The Planners Problem

Land Contamination Specialist

The Challenge Faced by Planners

Brownfield Sites

As the population grows, there becomes more pressure to utilise potentially contaminated land for redevelopment for alternative uses. These range from small opportunity sites adjacent to contaminative sources through to previously occupied industrial sites (Brownfield sites). These sites carry with them an inherent contamination risk associated with previous uses, illegal dumping or contamination from neighbouring sites etc. It is vital that we understand the environmental condition of the land and the effect on future occupiers and their use of the land.

The Legislation

At present, Part II of the Environmental Protection Act (EPA) 1990 and the Contaminated Land Regulations 2006 are the main pieces of legislation covering contaminated land in England. Enforcing authorities can serve a Remediation Notice, specifying what needs to be done to an area of contaminated land to reduce or eliminate the risks that the contamination poses.

The Reality

In practice, the vast majority of today’s assessment and remediation of brownfield land is dealt with via the planning process either as part of the planning application or as a condition of the planning consent.

Planning Conditions

Typically, Planning Consent comes with attached conditions, being commonly standardised and sometimes loosely defined to allow some flexibility in their application.

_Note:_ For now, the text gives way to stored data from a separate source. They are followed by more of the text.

/-- Compress raw bytes (R100 to R107). -/
def compress (bs : List Nat) (seg t : Nat) (rate zero : Bool) : Compressed :=
  let b := ceilDiv bs.length 4096
  let segs := chunks (4096 * seg) (ceilDiv b seg) bs
  let tabs := segs.map fun s => segmentLengths (if rate then 8 else 15) (byteCounts s)
  let blocks := ((segs.zip tabs).zipIdx).flatMap fun x =>
    (chunks 4096 seg x.1.1).map fun c => chooseBlock x.2 x.1.2 c t rate zero
  let payloads := blocks.foldr (fun c (acc : Nat × Nat) =>
    (c.payload + acc.1 <<< (8 * pad8 c.info.coded), pad8 c.info.coded + acc.2)) (0, 0)
  let pre := preambleLen tabs.length blocks.length
  let map := packElems 32 (blocks.map fun c => c.info.toNat)
  let tables := (tabs.map (packElems 4)).foldr (fun x acc => x + acc <<< 1024) 0
  let head := 0x9A1C + blocks.length <<< 16 + bs.length <<< 32 + tabs.length <<< 64 +
    (if rate then 1 <<< 72 else 0) + seg <<< 80 + tables <<< 128 + map <<< (128 + 1024 * tabs.length)
  let chk := crc16 (((List.range pre).filter fun i => i != 12 && i != 13).map (byteOf head))
  ⟨head + chk <<< 96 + payloads.1 <<< (8 * pre), pre + payloads.2, pre, blocks⟩

/-- Formats that force rate mode (Table 5.3). -/
def forcesRate (f : Nat) : Bool :=
  f == Fmt.S4 || f == Fmt.NB4 || f == Fmt.NB3 || f == Fmt.E2M1 || f == Fmt.E2M3

/-- Parameters of P.COMPRESS (Table 5.3, R108). -/
def pCompressLegal (e : Entry) (_ : Die) : Bool :=
  let src := streamOf e.desc 0
  let dst := streamOf e.desc 1
  let len := pF e.desc 31 0
  let seg := pF e.desc 47 32
  let b := ceilDiv len 4096
  let segs := ceilDiv b seg
  len != 0 && decide (len ≤ 268431360) && seg != 0 && decide (segs ≤ 16) &&
    unitCount e.desc src == ceilDiv len src.unitBytes &&
    decide (16 + 128 * segs + 8 * ceilDiv b 2 + 8 * ceilDiv len 8 ≤ unitCount e.desc dst * dst.unitBytes)

/-- Note that a P.COMPRESS read a bad byte in the block with map index `block` (R116, Table 5.9). -/
def Die.badInput (d : Die) (queue block : Nat) : Die :=
  (((d.setReg Reg.PUG_FAULT_LOG (BitVec.ofNat 32 (3 * 2 ^ 28 + block))).setReg Reg.PUG_FAULT_QUEUE
    (BitVec.ofNat 32 (queue % 2 ^ 20))).count Reg.PUG_FAULT_COUNT 1).err Reg.PUG_ERR Bit.PUG_ERR_INPUT_POISON

/-- The bytes of a source unit as given: those under a poison mark of the Shelves count as zero (R66, R116). -/
def Die.givenData (d : Die) (space : Nat) (unit : Int) (u : UnitRd) : Nat :=
  let line := unit.toNat
  let pe := d.pte (line / 1024)
  if space = 1 then (zeroFailing true (d.rowMark line) (BitVec.ofNat 4096 u.data)).toNat
  else if pteTier pe = 1 then
    let r := shelfRowOf (pteFrame pe) (line % 1024)
    if (d.rowMark r.1).testBit r.2 then 0 else u.data
  else u.data

/-- The blocks a P.COMPRESS writes before `n`-byte unit `k` of its payload rows is due, all when it runs to its end (R108). -/
def Compressed.written (x : Compressed) (n : Nat) (stop : Option Nat) : List CodedBlock :=
  match stop with
  | none => x.blocks
  | some k =>
    let pre := ceilDiv x.pre n
    if ceilDiv x.len n ≤ k then x.blocks
    else
      let ends := x.blocks.foldl (fun (acc : List (CodedBlock × Nat × Nat) × Nat) b =>
        (acc.1 ++ [(b, acc.2, acc.2 + pad8 b.info.coded)], acc.2 + pad8 b.info.coded)) ([], x.pre)
      (ends.1.filter fun b => decide (n * pre ≤ b.2.1) && decide (b.2.2 ≤ n * (pre + k))).map (·.1)

/-- P.COMPRESS after its start checks. It reads IN twice (R106), codes bad bytes as the zeros it was given (R116), under the T
of its start (R107), and writes the preamble last (R108). RESULT0 counts the stream's bytes; DESIGN CHOICE: without the zero bytes that fill its last row or line (log
entry 19). -/
def pCompressBody (run : Run) (e : Entry) (d : Die) : Die :=
  let src := streamOf e.desc 0
  let dst := streamOf e.desc 1
  let len := pF e.desc 31 0
  let seg := pF e.desc 47 32
  let zero := pB e.desc 49
  let rate := pB e.desc 48 || forcesRate src.fmt
  let p := (d.readStream e 4 src).2.readStream e 4 src
  let bad := p.1.any (·.bad)
  let given := (p.1.zip (unitsOf e.desc src)).map fun u => { u.1 with data := d.givenData src.space u.2 u.1 }
  let thresh := ((d.entry e.slot).bind (·.aux.head?)).getD 0
  let x := compress (toBytes len (concatUnits src.unitBytes given)) seg thresh rate zero
  let n := dst.unitBytes
  let us := unitsOf e.desc dst
  let out := fun (i : Nat) => (⟨dst.space, us.getD i 0, bytesAt x.data (n * i) n, false⟩ : OutUnit)
  let total := ceilDiv x.len n
  let pre := min total (ceilDiv x.pre n)
  let outs := ((List.range (total - pre)).map fun i => out (pre + i)) ++ (List.range pre).map out
  let passed := x.written n run.stop
  let d1 := ((p.2.count Reg.PUG_CX_BLOCKS passed.length).count Reg.PUG_CX_STORED
    (passed.filter (·.rule2)).length).count Reg.PUG_CX_RATE_STORED (passed.filter (·.rule3)).length
  let d2 := if bad then d1.badInput e.queue (p.1.findIdx (·.bad) * src.unitBytes / 4096) else d1
  let st := if p.1.any (·.off) then stBankOff else if bad then stDataFault else stOk
  d2.deliver e run ⟨outs, 4, st, 0, x.len, 0, 0⟩

/-- P_COMPRESS: P.COMPRESS codes raw data into a Pug stream. -/
def Die.pCompress (d : Die) (slot : BitVec 12) (run : Run) : Die := 
  d.runOp 0x50 slot.toNat run freeStart pCompressLegal (pCompressBody run)

/-- Opcodes the Pug executes. -/
def isPug (op : Nat) : Bool := op == 0x50 || op == 0x51

/-- PUG_RESET: PUG_CTRL.RESET ends the executing P.COMPRESS and P.EXPAND (R117). -/
def Die.pugReset (d : Die) : Die := d.resetUnit Reg.PUG_FENCE isPug

end Sys2Proof.Machine
end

A standard contamination condition might typically state:

“No development approved by this permission shall be commenced until a scheme for the investigation of any potential land contamination on the site has been submitted to and agreed in writing by the Local Planning Authority which shall include details of how any contamination shall be dealt with. The approved scheme shall be implemented in accordance with the agreed details and any remediation work so approved shall be carried out prior to the site first being occupied”.

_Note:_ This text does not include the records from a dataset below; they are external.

/-! ### W.GEMV (R141 to R147) -/

/-- k of W.GEMV. -/
def gvK (x : DescBits) : Nat := pF x 15 0
/-- n of W.GEMV. -/
def gvN (x : DescBits) : Nat := pF x 34 16
/-- cols of W.GEMV. -/
def gvCols (x : DescBits) : Nat := pF x 41 35
/-- acc of W.GEMV. -/
def gvAcc (x : DescBits) : Bool := pB x 42
/-- w_scaled. -/
def gvWs (x : DescBits) : Bool := pB x 43
/-- x_scaled. -/
def gvXs (x : DescBits) : Bool := pB x 44
/-- scale_fmt. -/
def gvScale (x : DescBits) : Nat := pF x 48 45
/-- sel. -/
def gvSel (x : DescBits) : Bool := pB x 49
/-- ex_count. -/
def gvExperts (x : DescBits) : Nat := pF x 57 50
/-- sel_row. -/
def gvSelRow (x : DescBits) : Nat := pF x 74 58
/-- sel_byte. -/
def gvSelByte (x : DescBits) : Nat := pF x 83 75
/-- xwait. -/
def gvXwait (x : DescBits) : Nat := pF x 86 84
/-- w_fmt. -/
def gvW (x : DescBits) : Nat := (streamOf x 0).fmt
/-- x_fmt. -/
def gvX (x : DescBits) : Nat := (streamOf x 1).fmt
/-- out_fmt. -/
def gvOut (x : DescBits) : Nat := (streamOf x 2).fmt

/-- Whether W.GEMV accumulates in S32 (R33). -/
def gvInt (x : DescBits) : Bool := isIntPairing (gvW x) (gvX x) && !gvWs x && !gvXs x

/-- Rows of X (R143). -/
def gvXRows (x : DescBits) : Nat := gvK x + if gvXs x then gvK x / 32 else 0

/-- Bytes of one record (R142). -/
def gvRecord (x : DescBits) : Nat :=
  gvK x * fmtBits (gvW x) / 8 + if gvWs x then gvK x / 32 * fmtSize (gvScale x) else 0

/-- Whether units follow one another by one from the base (R143). -/
def contiguous (x : DescBits) (s : Stream) : Bool :=
  (unitsOf x s).zipIdx.all fun p => p.1 == s.baseUnit + (p.2 : Int)

/-- OUT has one of the two layouts of R143. -/
def gvOutOk (x : DescBits) : Bool :=
  let o := streamOf x 2
  if o.space = 1 then unitCount x o == gvN x
  else unitCount x o == ceilDiv (gvCols x * gvN x * fmtSize o.fmt) 64 && contiguous x o

/-- Table 7.2 whole. -/
def gemvLegal (e : Entry) (_ : Die) : Bool :=
  let x := e.desc
  let scaled := gvWs x || gvXs x
  let k := gvK x
  isPairing (gvW x) (gvX x) && (!scaled || isScaleFmt (gvScale x)) && decide (1 ≤ k) &&
    (fmtBits (gvW x) != 4 || k % 2 == 0) && (gvW x != Fmt.E2M3 || k % 4 == 0) && (!scaled || k % 32 == 0) &&
    decide (1 ≤ gvN x) && decide (gvN x ≤ 262144) && decide (1 ≤ gvCols x) && decide (gvCols x ≤ 64) &&
    (if gvInt x then gvOut x == Fmt.S32 else gvOut x == Fmt.FP32 || gvOut x == Fmt.BF16) &&
    (!gvSel x || (decide (1 ≤ gvExperts x) && decide (gvSelRow x < shelfRows) && gvSelByte x % 4 == 0)) &&
    decide (gvXwait x ≤ nwait x) && unitCount x (streamOf x 1) == gvXRows x &&
    decide (gvCols x * k * fmtSize (gvX x) + (if gvXs x then gvCols x * (k / 32) * fmtSize (gvScale x) else 0) ≤ 458752) &&
    gvOutOk x

/-- Bytes `off` to `off + len − 1` of stream W, none when they reach outside it. -/
def Die.gvRead (d : Die) (e : Entry) (off len : Nat) : Option PStream × Die :=
  let s := streamOf e.desc 0
  let n := s.unitBytes
  if unitCount e.desc s * n < off + len then (none, d)
  else if len = 0 then (some ⟨0, 0, n, [], 0, false⟩, d)
  else
    let us := ((unitsOf e.desc s).drop (off / n)).take ((off + len - 1) / n + 1 - off / n)
    let p := d.readUnits (e.who 5) s.space us
    (some (PStream.part n (off % n) len p.1), p.2)

/-- One share as it was read: its expanded records, the outputs it covers, coded bytes. -/
structure Share where
  index : Nat
  first : Nat
  count : Nat
  raw : Expanded
  coded : Nat
  /-- A unit of the share was lost to a closed gate. -/
  lost : Bool
  deriving DecidableEq, Repr

/-- First output of share `s` (R142). -/
def shareFirst (n s : Nat) : Nat := s * n / 16

/-- Read share `s` by the share table at byte `tbl` of W (R142, R147). -/
def Die.readShare (d : Die) (e : Entry) (tbl s : Nat) : Share × Die :=
  let x := e.desc
  let a := shareFirst (gvN x) s
  let cnt := shareFirst (gvN x) (s + 1) - a
  let want := cnt * gvRecord x
  if cnt = 0 then (⟨s, a, 0, ⟨0, [], [], []⟩, 0, false⟩, d)
  else
    match d.gvRead e (tbl + 8 * s) 8 with
    | (none, d1) => (⟨s, a, cnt, streamFail want 0xC, 0, false⟩, d1)
    | (some t, d1) =>
      if t.touchesBad 0 8 then (⟨s, a, cnt, streamFail want 0xD, 0, t.lost⟩, d1)
      else
        match d1.gvRead e (t.at 0 4) (t.at 4 4) with
        | (none, d2) => (⟨s, a, cnt, streamFail want 0xC, 0, false⟩, d2)
        | (some p, d2) => (⟨s, a, cnt, expand p 16 want, t.at 4 4, p.lost⟩, d2)

/-- Read every share. -/
def Die.readShares (d : Die) (e : Entry) (tbl : Nat) : List Nat → List Share × Die
  | [] => ([], d)
  | s :: ss =>
    let p := d.readShare e tbl s
    let q := p.2.readShares e tbl ss
    (p.1 :: q.1, q.2)

/-- Where the share table lies, and how the expert choice went (R145). -/
inductive Choice where
  | table (at_ : Nat)
  | outOfRange
  | damaged (cause : Nat)
  | badIndex (lost : Bool)
  deriving DecidableEq, Repr

/-- EXPERT_SELECT: the expert index picks the share table (R145). -/
def Die.expertSelect (d : Die) (e : Entry) : Choice × Die :=
  let x := e.desc
  if !gvSel x then (.table 0, d)
  else
    let r := d.readShelfRow (e.who 5) (gvSelRow x)
    let i := toSigned 32 (bytesAt r.1.data (gvSelByte x) 4)
    if r.1.bad || r.1.off then (.badIndex r.1.off, r.2)
    else if i < 0 ∨ (gvExperts x : Int) ≤ i then (.outOfRange, r.2)
    else
      match r.2.gvRead e (8 * i.toNat) 8 with
      | (none, d1) => (.damaged 0xC, d1)
      | (some p, d1) => if p.touchesBad 0 8 then (.damaged 0xD, d1) else (.table (p.at 0 4), d1)

/-- Element `i` of X for column `m`, and its block scale (R127, R143). -/
def gvXElem (x : DescBits) (rows : List UnitRd) (i m : Nat) : Num × Num :=
  let row := if gvXs x then i + i / 32 else i
  let v := decodeNum (gvX x) (elemAt (gvX x) (rows.getD row ⟨0, false, false⟩).data m)
  if gvXs x then
    let sr := (rows.getD (33 * (i / 32) + 32) ⟨0, false, false⟩).data
    (v, decodeNum (gvScale x) (elemAt (gvScale x) sr m))
  else (v, Num.one)

/-- Weight `i` of a record and its block scale (R142). -/
def gvWElem (x : DescBits) (rec_ i : Nat) : Num × Num :=
  let v := decodeNum (gvW x) (elemAt (gvW x) rec_ i)
  if gvWs x then
    let o := gvK x * fmtBits (gvW x) / 8
    (v, decodeNum (gvScale x) (bytesAt rec_ (o + i / 32 * fmtSize (gvScale x)) (fmtSize (gvScale x))))
  else (v, Num.one)

/-- The order in which a Wheel tree takes its terms: the implementation's, when it is one. -/
def wheelOrder (n : Nat) : List Nat :=
  let l := (List.range n).map (Config.wheelLeaf n)
  if (List.range n).all fun i => l.contains i then l else (List.range n).map fun i => i % 2 * (n / 2) + i / 2

/-- A fixed binary tree of the Wheel, `depth` levels of FP32 adders deep; missing terms are zero (R39, R144). -/
def wheelTree (depth : Nat) (xs : List Num) : Num :=
  treeSum depth ((wheelOrder (2 ^ depth)).map fun i => xs.getD i Num.zero)

/-- The scaled partial of one group of 32 terms: weights and inputs, each with its block scale (R37, R39). -/
def gemvPartial (int : Bool) (ws xs : List (Num × Num)) : Num :=
  let sum := if int then Num.ofInt (intSum (ws.map (·.1)) (xs.map (·.1)))
    else wheelTree 5 ((ws.zip xs).map fun p => mulF p.1.1 p.2.1)
  match ws, xs with
  | w :: _, x :: _ => rnd32 (Num.mul sum (Num.mul w.2 x.2))
  | _, _ => Num.zero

In essence, this condition initially calls for a Phase 1 desktop cotamination survey. Depending on the survey results, there might be a need for a Phase 2 Intrusive Investigation. Subseqently, based ont he findings, a Phase 3 Remdiation program may be required, followed by a Phase 4 Validation report. Our role as your technical representative is to intervene in this process at the earliest stage. Often, a Phase 1 survey is all that is necessary.